Markus ouvre la bouche comme pour continuer sa maïeutique rudimentaire, mais reste soudain figé en silence, comme s'il venait de comprendre quelque chose. Il referme finalement ses lèvres et détourne le regard.
— Quoi ? Tu te souviens pas d'elle ? demande Robert, surpris de cette réaction.

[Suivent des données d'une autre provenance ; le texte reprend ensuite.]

/-- One chunk of expand (op 4): 256 dense bytes (R211). -/
def State.expChunk (s : State) (k : Nat) : State :=
  let j := s.job k
  let c := j.card
  let e := 2 ^ cElem c
  let per := 256 / (4 * e)
  let g := j.pos / (4 * e)
  let nibs := cSrc c + cLen c / 2 + g / 2
  s.chunkRun k [(cBit c 1, cSrc c + g * 2 * e, 128), (cBit c 1, nibs, per / 2)] (cBit c 2, cDst c + j.pos) 256 false
    (fun bs => expandChunk e (bs.take 128) (bs.drop 128)) (BitVec.ofNat 64 nibs)

/-- COPY_CHUNK (R217): one chunk is translated, pinned and moved. -/
def opCopyChunk (k : Nat) (s : State) : State :=
  let j := s.job k
  let c := j.card
  if (kGet? s.jobs k).isNone || j.mloop || !j.started || j.err.isSome || j.stage ≠ 0 || j.pos ≥ cLen c then s
  else
    let n := chunkLen j
    let dst := (cBit c 2, cDst c + j.pos)
    match cOp c with
    | 2 => s.elemChunk k
    | 3 => s.elemChunk k
    | 4 => s.expChunk k
    | 1 => s.chunkRun k [] dst n false
        (fun _ => some ((List.range n).map fun i => (toBytes 8 (cAux c)).getD ((j.pos + i) % 8) 0)) 0
    | op => s.chunkRun k [(cBit c 1, (j.source.toNat + j.pos) % 2 ^ 64, n)] dst n (op == 5) some 0
def execCopyChunk (k : Nat) (s : State) : Host.Outcome State Fault Refusal := .next (opCopyChunk k s)

/-! ## Completion (R214 to R216) -/

/-- Step 3 of R214 and the job's end: an error no ring entry has reported is recorded, the object receives the whole
length, and the job leaves the scheduler. The completion record has no field for a report of success, so that of a job without
error whose ring takes no entry is not recorded (DESIGN CHOICE, log 44). -/
def State.jobEnd (s : State) (k : Nat) (reported : Bool) : State :=
  let j := s.job k
  let c := j.card
  let s := match j.err with
    | some (code, cause, _) => if reported then s else s.copyError j.launch code cause j.addr
    | none => s
  let s :=
    if !cBit c 3 then s
    else
      let q := s.block j.block
      let l := s.launch j.launch
      let o := cObj c
      match objFault q l.record.scratch (BitVec.ofNat 64 o) with
      | some code =>
        if code = cPERM then
          (s.logViolation (q.pcore / 44) (BitVec.ofNat 64 o) 1 cPERM l.ctx q.lcore 2 32).copyError j.launch cPERM 0 j.addr
        else s.copyError j.launch cOPERAND 0 j.addr
      | none =>
        let ob := readObj q o
        if !objOk ob || ob.state = 0 then s.copyError j.launch cOPERAND 0 j.addr
        else s.objArrive j.block o (BitVec.ofNat 64 (cLen c))
  { s with jobs := kErase s.jobs k }

/-- After the OWN store the ring entry is due (stage 1), or the job ends (R214). -/
def State.ownNext (s : State) (k : Nat) : State :=
  if cBit (s.job k).card 4 then s.setJob k { s.job k with stage := 1, io := none, park := none, pin := [] } else s.jobEnd k false

/-- The OWN store fails: OWN stays, the failure is the job's error, and the steps after it are taken (R214). A job that an error
has ended before keeps that one (DESIGN CHOICE, log 40: the manual does not say which of the two is reported). -/
def State.ownFail (s : State) (k code : Nat) (a : W64) : State :=
  (if (s.job k).err.isSome then s.logJob k code a 1 1 else s.accessFail k code a 1 1 false).ownNext k

/-- COPY_JOB_FINISH (R214): the OWN store; then the ring entry is due (stage 1), or the job ends. -/
def opCopyJobFinish (k : Nat) (s : State) : State :=
  let j := s.job k
  let c := j.card
  if (kGet? s.jobs k).isNone || j.mloop || j.stage ≠ 0 || !jobOver j then s
  else
    let own := j.addr + 29
    let e := s.copyEng j.block (.job k) (2 ^ 41 + k) j.addr
    let bs := [BitVec.ofNat 8 (cCtl c - cCtl c % 2)]
    match s.engGot e (s.jobCheck j 1) j.ioOf own 1 1 8192 bs false with
    | .wait t io park => t.jobWait k io park
    | .fail code a => s.ownFail k code a
    | .bytes _ => (s.engStore (s.jobCheck j 1) j.launch own bs).ownNext k
def execCopyJobFinish (k : Nat) (s : State) : Host.Outcome State Fault Refusal := .next (opCopyJobFinish k s)

/-- The 32 bytes of a ring entry (R215). -/
def ringEntry (j : Job) : List Byte :=
  let (st, code, cause, addr) : Nat × Nat × Nat × W64 := match j.err with
    | none => (1, 0, 0, 0)
    | some (code, cause, a) => (2, code, cause, a)
  [BitVec.ofNat 8 st, BitVec.ofNat 8 code, BitVec.ofNat 8 cause, BitVec.ofNat 8 (j.chan + j.version * 16)] ++
    toBytes 4 j.pos ++ toBytes 8 addr.toNat ++ toBytes 8 j.addr.toNat ++ toBytes 4 (min 0xFFFFFFFF j.replays) ++
    toBytes 1 (min 255 j.retrains) ++ toBytes 1 (min 255 j.advances) ++ toBytes 2 0

/-- The header of a ring is valid (R215). -/
def ringOk (base : W64) (h : List Byte) : Bool :=
  base.toNat % 32 == 0 && 2 ≤ fieldN h 4 1 && fieldN h 4 1 ≤ 16 && fieldN h 5 27 == 0

/-- The increment of a producer index, as the request that a FABRIC page sends. -/
def bumpPacket : Packet := { blankPacket with op := 3, operand := 1, aop := 1, size := 2 }

/-- One atomic of an engine on a word of 32 bits; the old value. -/
def State.engBump (s : State) (e : Eng) (io : IoWait) (va : W64) (key : Nat) : EngGot :=
  match s.check e.ctx va 2 with
  | .bad c => .fail c va
  | .away => .wait (s.promote e.ctx va e.die e.launch) io (some ⟨.residency, [va], 2⟩)
  | .here pa _ => if s.poisoned pa 4 then .fail 0x10 va else .bytes (readBytes s.mem pa 4)
  | .remote fa =>
    match io.refused, kGet? io.answers key with
    | (_, a) :: _, _ => .fail cIMPORT a
    | [], some bs => .bytes bs
    | [], none =>
      if !io.reqs.isEmpty then .wait s io none
      else
        let (t, id) := (s.noteFar (some e.launch) false fa 4).sendRequest e.asker e.ctx va fa key 0 bumpPacket
        .wait t { io with reqs := [(id, key, va)] } none

/-- Add one to the word where it stands on this device. -/
def State.bumpHere (s : State) (ctx launch : Nat) (va : W64) (old : List Byte) : State :=
  s.engStore (fun a => s.check ctx a 2) launch va (toBytes 4 (ofBytes old + 1))

/-- RING_REPORT (R215): stage 1 takes a slot; stage 2 waits until it is free and writes bytes [8:31], then [0:7]. Any
failure sends the report to the launch completion record, one of permission with its violation record (R15). A poisoned header,
producer word or slot is such a failure too, and is not waited for (DESIGN CHOICE, log 44). -/
def opRingReport (k : Nat) (s : State) : State :=
  let j := s.job k
  let c := j.card
  let base := cRing c
  let e := s.copyEng j.block (.job k) (2 ^ 41 + k) j.addr
  let lost (s : State) (code : Nat) (a : W64) (access n : Nat) : State := (s.logJob k code a access n).jobEnd k false
  let ro := fun (a : W64) => s.check e.ctx a 0
  let wo := fun (a : W64) => s.check e.ctx a 1
  if (kGet? s.jobs k).isNone || j.mloop then s
  else if j.stage = 1 then
    if base.toNat % 32 ≠ 0 then s.jobEnd k false
    else match s.engGot e ro j.ioOf base 32 0 0 [] true with
    | .wait t io park => t.jobWait k io park
    | .fail c a => lost s c a 0 32
    | .bytes h =>
      if !ringOk base h then s.jobEnd k false
      else match s.engBump e j.ioOf base 1024 with
        | .wait t io park => t.jobWait k io park
        | .fail c a => lost s c a 2 4
        | .bytes old =>
          let s := s.bumpHere e.ctx j.launch base old
          s.setJob k { j with stage := 2, ringSlot := ofBytes old % 2 ^ fieldN h 4 1, io := none, park := none }
  else if j.stage = 2 then
    let slot := base + BitVec.ofNat 64 (32 + 32 * j.ringSlot)
    let ent := ringEntry j
    match s.engGot e ro j.ioOf slot 1 0 0 [] true with
    | .wait t io park => t.jobWait k io park
    | .fail c a => lost s c a 0 1
    | .bytes b =>
      if b.getD 0 0 ≠ 0 then s.setJob k { j with io := none }
      else match s.engGot e wo j.ioOf (slot + 8) 24 1 1024 (ent.drop 8) false with
        | .wait t io park => t.jobWait k io park
        | .fail c a => lost s c a 1 24
        | .bytes _ =>
          match s.engGot e wo j.ioOf slot 8 1 2048 (ent.take 8) false with
          | .wait t io park => t.jobWait k io park
          | .fail c a => lost s c a 1 8
          | .bytes _ =>
            ((s.engStore wo j.launch (slot + 8) (ent.drop 8)).engStore wo j.launch slot (ent.take 8)).jobEnd k true
  else s
/-- The promotion of a page that a job's access has parked on fails: as if its translation had failed (R287). An entry read and
the source of a copy.ind report it as ENTRY_FETCH (R211); the OWN store and a ring access fail as R214 and R215 state. -/
def State.jobParkFail (s : State) (k : Nat) (p : Park) : State :=
  let j := s.job k
  let a := p.addrs.headD 0
  if j.stage = 1 || j.stage = 2 then s.jobEnd k false
  else if jobOver j then s.ownFail k cXLATE a
  else
    let op := cOp j.card
    let entry := p.access == 0 && (op == 5 || ((op == 2 || op == 3) && j.entry.isNone))
    s.accessFail k cXLATE a p.access 0 entry
def execRingReport (k : Nat) (s : State) : Host.Outcome State Fault Refusal := .next (opRingReport k s)

end Sys2Proof.Machine
end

S'il voulait lui retourner la faveur de son commentaire moqueur, c'était le moment où jamais. La dénommée Becky était la fille la plus jalouse qu'ils aient jamais rencontrée. C'est elle qui avait décidé de rompre, bien que le jeune homme n'en ait pas spécialement été chagriné, et elle a tout de même mis le feu aux affaires qu'il avait laissées chez elle. Ce qui, en y repensant, était peut-être finalement lié.
— Si, mais je me rends compte que j'aurais effectivement dû prendre les coordonnées de Jena, Mark explique son soudain mutisme.
Peut-être que Rob était après tout réellement incrédule face à son comportement lors de sa rencontre avec la jeune femme. Il est parfois difficile de se remettre en question.
— Tu m'apprends rien de nouveau, là, Robert l'incite à poursuivre le raisonnement derrière sa révélation, à haute voix cette fois.
— Mec, la dernière fois que je suis sorti avec une fille c'était en deuxième année de Pre-Med. C'était il y a plus de deux ans, Mark expose, le regard toujours dans le vide.
— T'avais une copine à cette époque ? s'étonne l'autre, incapable de se remémorer ce détail.
— Exactement. On est allé boire un verre, et on s'est jamais recontactés, Mark confirme, revenant à la réalité et à son voisin.
— D'un autre côté, on passe notre temps à plancher. C'est normal que notre vie sociale en pâtisse, lui propose alors Rob, pragmatique.
— C'est à se demander pourquoi ils ont fait tant de séries télé sur la vie excitante des étudiants en médecine, renchérit Markus, posant son stylet dans un geste d'agacement, quoique doux, étant donné là où ils se trouvent.
— C'est sur celle des internes. Mais je crois quand même qu'ils romancent un peu le truc, oui, Robert tombe à peu près d'accord.
— Il faut qu'on récupère notre groove, vieux ! s'exclame l'aîné des Quanto avec détermination, aussi haut qu'il lui est possible dans un amphithéâtre sans se faire remarquer par les rangées environnantes.
Non pas que leurs voisins, dans quelque direction que ce soit, semblent particulièrement plus absorbés par la leçon qu'eux.
— Mec. Quand est-ce qu'on a eu du groove ? lui retourne cependant Robert, terre à terre.
Markus le dévisage avec un mélange d'atterrement et d'exaspération. Il n'était pas obligé de briser son enthousiasme avec sa stupide logique. Cette fois pas séparé de lui par une table, il lui accorde le fameux coup de poing dans le bras qu'il aurait déjà voulu lui donner plus tôt dans la journée. Une nouvelle fois, Rob mime la douleur des lèvres, mais ne riposte pas. Il l'a bien mérité, en même temps, à toujours prendre le contrepied de ce qu'il lui raconte.